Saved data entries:

************

-- ==== Sys2Proof/Machine/Filter.lean ====
section
/-! DEFINITION. The Filter Pipeline (41_filter.md): the two micro-operations of R137, `FILT_FWD`, `FILT_INV`. -/

namespace Sys2Proof.Machine

open Sys2Proof

/-- `UBUF` after a failed filter: the bytes are free, `ULEN` is unchanged (41_filter.md R135, U9). -/
def scrambleUbuf (s : State) : State :=
  { s with
    ubuf := (List.range s.ubuf.length).map fun i => Config.freeByte s.freeCtr i
    freeCtr := s.freeCtr + 1 }

/-- What a filter port's answer does to `UBUF` (R137): an answer of another length counts as `Fail` (R134). -/
def takeFilterAnswer (r : PortAnswer) (s : State) : Micro Unit :=
  match r with
  | .bytes b => if b.length = s.ubuf.length then .ok () { s with ubuf := b } else raise .filterError (scrambleUbuf s)
  | .fail => raise .filterError (scrambleUbuf s)
  | .never => hang (scrambleUbuf s)

/-- `ApplyFwd` (41_filter.md R137). -/
def applyFwd (s : State) : Micro Unit :=
  if s.cfg.filtSel then takeFilterAnswer (filterFwd s.platform s.ubuf) s else .ok () s

/-- `ApplyInv` (41_filter.md R137). -/
def applyInv (s : State) : Micro Unit :=
  if s.cfg.filtSel then takeFilterAnswer (filterInv s.platform s.ubuf) s else .ok () s

/-- `FILT_FWD` (41_filter.md R138). -/
def execFiltFwd (s : State) : Result :=
  runCommand (fun s => (applyFwd s).andThen fun _ s => .ok () (finishIdle s)) s

/-- `FILT_INV` (41_filter.md R139). -/
def execFiltInv (s : State) : Result :=
  runCommand (fun s => (applyInv s).andThen fun _ s => .ok () (finishIdle s)) s

end Sys2Proof.Machine
end

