-- ==== Sys2Proof/Certificates/Slice0/Obligations.lean ====
section
/-! DEFINITION. The statements about CFFU for the provers. `exec` answers a whole next state in most of them, so each
such equation is the frame too: every field it does not name is unchanged, and so is every byte of both buffers that
`readByte` can read. -/

open Sys2Proof Sys2Proof.Machine

/-! ### Encoding -/

/-- 30_encoding.md R86, R88, R89, R90: decoding an encoded command gives it back, and no other word decodes to it. -/
def Obligations.DecodeAndEncodeAgree : Prop :=
  (∀ i : Instr, i.wellFormed = true → decode (encode i) = .instr i) ∧
    ∀ (w : Word) (i : Instr), decode w = .instr i → w = encode i

/-- R90: the four cases of decoding, in their order, and the decoder built from the opcode table gives the same
verdict. -/
def Obligations.DecodingFollowsItsFourTests : Prop :=
  ∀ w : Word,
    (w.extractLsb' 9 23 ≠ 0 → decode w = .illegal .nonzeroReservedBits) ∧
    (w.extractLsb' 9 23 = 0 → w.extractLsb' 0 8 ∉ assignedOpcodes → decode w = .illegal .reservedOpcode) ∧
    (w.extractLsb' 9 23 = 0 → w.extractLsb' 0 8 ∈ assignedOpcodes → w.getLsbD 8 = true →
      w.extractLsb' 0 8 ∉ bselOpcodes → decode w = .illegal .bselNotAllowed) ∧
    (w.extractLsb' 9 23 = 0 → w.extractLsb' 0 8 ∈ assignedOpcodes →
      (w.getLsbD 8 = true → w.extractLsb' 0 8 ∈ bselOpcodes) →
      ∃ i, decode w = .instr i ∧ opcodeOf i = w.extractLsb' 0 8 ∧ bselOf i = w.extractLsb' 8 1 ∧
        tableMnemonic w = some i.mnemonic) ∧
    ((∃ r, decode w = .illegal r) ↔ tableMnemonic w = none)

/-- Words written out from 30_encoding.md R86 and R88 decode to their commands. -/
def Obligations.SampleWordsDecode : Prop :=
  decode 0b00000000000000000000000000000000#32 = .instr .nop ∧
  decode 0b00000000000000000000000100000001#32 = .instr (.chkCompute .c) ∧
  decode 0b00000000000000000000000000000100#32 = .instr .filtInv ∧
  decode 0b00000000000000000000000100000101#32 = .instr (.bufLoad .c) ∧
  decode 0b00000000000000000000000000001010#32 = .instr .recParse ∧
  decode 0b00000000000000000000000000010001#32 = .instr .decompressBlock ∧
  decode 0b00000000000000000000000000010010#32 = .instr .compressStream ∧
  decode 0b00000000000000000000000000101111#32 = .instr .softReset

/-! ### The host's side -/

/-- A step runs the decoded command: the host's next access is a write of `CMD`, the word decodes to `i`, and no
command is running (10_state.md R25, 45_system.md R220). The step takes the access off the host's list and adds
nothing else. That the host is a list of events is the model's form: notes/assumptions 6. -/
def Obligations.StepRunsDecodedCommand : Prop :=
  ∀ (s : State) (w : Word) (i : Instr) (rest : List HostEvent),
    s.busy = false → s.host = .write 0 4 w :: rest → decode w = .instr i →
      fetch s = some w ∧ step s = exec i { s with host := rest } ∧
        step (s.withFetchWord 32 w.toNat) = exec i s

/-- 30_encoding.md R91, 45_system.md R223, 60_exceptions.md R248: an illegal word written to `CMD` while ready is a
failure entry with `ILLEGAL_CMD` and nothing else. -/
def Obligations.IllegalWordFailsWhenReady : Prop :=
  ∀ (s : State) (w : Word) (rest : List HostEvent),
    Ready s → s.host = .write 0 4 w :: rest → legalCommandWord w = false →
      step s = .next { s with
        host := rest, errState := s.phase, errCode := .illegalCmd, errPos := s.totRead, blkRead := 0,
        blkWritten := 0, phase := .failed, busy := false, activity := .none }

/-- 45_system.md R222: in `FAILED` only the words of `NOP`, `CLR_ERR` and `SOFT_RESET` execute; any other word, legal
or not, is dropped and sets `CMD_REJ`. -/
def Obligations.FailedUnitDropsCommands : Prop :=
  ∀ (s : State) (w : Word) (rest : List HostEvent),
    Failed s → s.host = .write 0 4 w :: rest →
      (w = 0x00000000 → step s = exec .nop { s with host := rest }) ∧
      (w = 0x00000020 → step s = exec .clrErr { s with host := rest }) ∧
      (w = 0x0000002F → step s = exec .softReset { s with host := rest }) ∧
      (w ≠ 0x00000000 → w ≠ 0x00000020 → w ≠ 0x0000002F →
        step s = .next { s with host := rest, cmdRej := true })

/-- 20_memory.md R62, R75, 45_system.md R224, 10_state.md R22, R24, R26, R30, R56, 60_exceptions.md R241,
70_reset_and_hazards.md R281: a read of an offset returns the register there and changes nothing in CFFU; while
`BUSY = 1` a read of `STATUS` does; the fields of `STATUS` and `ERR`, bit by bit, and the numbers of the values of
`STATE` and `ERR.CODE`. The list of values read is the model's own: notes/assumptions 6. That a step serves a `STATUS`
read beside the running command is the model's form: notes/assumptions 11. -/
def Obligations.ReadsReturnTheRegisterMap : Prop :=
  (∀ (s : State) (off : Nat) (rest : List HostEvent),
    s.busy = false → off < 256 → off % 4 = 0 → s.host = .read off 4 :: rest →
      ∃ v, step s = .next { s with host := rest, hostReads := s.hostReads ++ [v] } ∧
        (off = 0x00 → v = 0) ∧ (off = 0x04 → v = statusWord s) ∧ (off = 0x08 → v = cfgWord s.cfg) ∧
        (off = 0x0C → v = s.blockSize) ∧ (off = 0x10 → v = errWord s) ∧
        (off = 0x14 → v = s.errPos.extractLsb' 0 32) ∧ (off = 0x18 → v = s.errPos.extractLsb' 32 32) ∧
        (off = 0x1C → v = s.blkCount) ∧ (off = 0x20 → v = s.blkRead) ∧ (off = 0x24 → v = s.blkWritten) ∧
        (off = 0x28 → v = s.totRead.extractLsb' 0 32) ∧ (off = 0x2C → v = s.totRead.extractLsb' 32 32) ∧
        (off = 0x30 → v = s.totWritten.extractLsb' 0 32) ∧ (off = 0x34 → v = s.totWritten.extractLsb' 32 32) ∧
        (off = 0x38 → v = s.hdrUsize) ∧ (off = 0x3C → v = s.hdrCsize) ∧ (off = 0x40 → v = s.hdrUchk) ∧
        (off = 0x44 → v = s.hdrCchk) ∧ (off = 0x48 → v = s.chkResult) ∧ (off = 0x4C → v = s.chkExpect) ∧
        (off = 0x50 → v = BitVec.ofNat 32 s.ubuf.length) ∧ (off = 0x54 → v = BitVec.ofNat 32 s.cbuf.length) ∧
        (off = 0x58 → v = s.xferLen) ∧ (off = 0x5C → v = s.diagCount) ∧ (0x60 ≤ off → v = 0)) ∧
  (∀ s : State,
    (statusWord s).getLsbD 0 = s.busy ∧ (statusWord s).extractLsb' 1 3 = 0 ∧
    (statusWord s).extractLsb' 4 4 = phaseNumber s.phase ∧ (statusWord s).getLsbD 8 = s.matched ∧
    (statusWord s).getLsbD 9 = s.warnC ∧ (statusWord s).getLsbD 10 = s.warnU ∧
    (statusWord s).getLsbD 11 = s.cmdRej ∧ (statusWord s).extractLsb' 12 20 = 0 ∧
    (errWord s).extractLsb' 0 4 = errNumber s.errCode ∧ (errWord s).extractLsb' 4 4 = phaseNumber s.errState ∧
    (errWord s).extractLsb' 8 24 = 0) ∧
  (∀ (s : State) (rest : List HostEvent), s.busy = true → s.host = .read 4 4 :: rest →
    step s = .next { s with host := rest, hostReads := s.hostReads ++ [statusWord s] }) ∧
  (phaseNumber .idle = 0 ∧ phaseNumber .haveHeader = 1 ∧ phaseNumber .payloadRead = 2 ∧
    phaseNumber .chkCChecked = 3 ∧ phaseNumber .decompressed = 4 ∧ phaseNumber .chkUChecked = 5 ∧
    phaseNumber .filtered = 6 ∧ phaseNumber .emitted = 7 ∧ phaseNumber .inputRead = 8 ∧
    phaseNumber .cFiltered = 9 ∧ phaseNumber .cUchk = 10 ∧ phaseNumber .cCompressed = 11 ∧
    phaseNumber .cCchk = 12 ∧ phaseNumber .cEmitted = 13 ∧ phaseNumber .endOfStream = 14 ∧
    phaseNumber .failed = 15) ∧
  errNumber .none = 0 ∧ errNumber .ioError = 1 ∧ errNumber .framingError = 2 ∧ errNumber .filterError = 3 ∧
    errNumber .compressionError = 4 ∧ errNumber .decompressionError = 5 ∧ errNumber .checksumMismatch = 6 ∧
    errNumber .illegalCmd = 7 ∧ errNumber .illegalCfg = 8 ∧ errNumber .illegalOperand = 9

************

What to do:
The exercise is to copy out every line above that has the word "errCode" in it.

Solution to this problem:
        host := rest, errState := s.phase, errCode := .illegalCmd, errPos := s.totRead, blkRead := 0,
    (errWord s).extractLsb' 0 4 = errNumber s.errCode ∧ (errWord s).extractLsb' 4 4 = phaseNumber s.errState ∧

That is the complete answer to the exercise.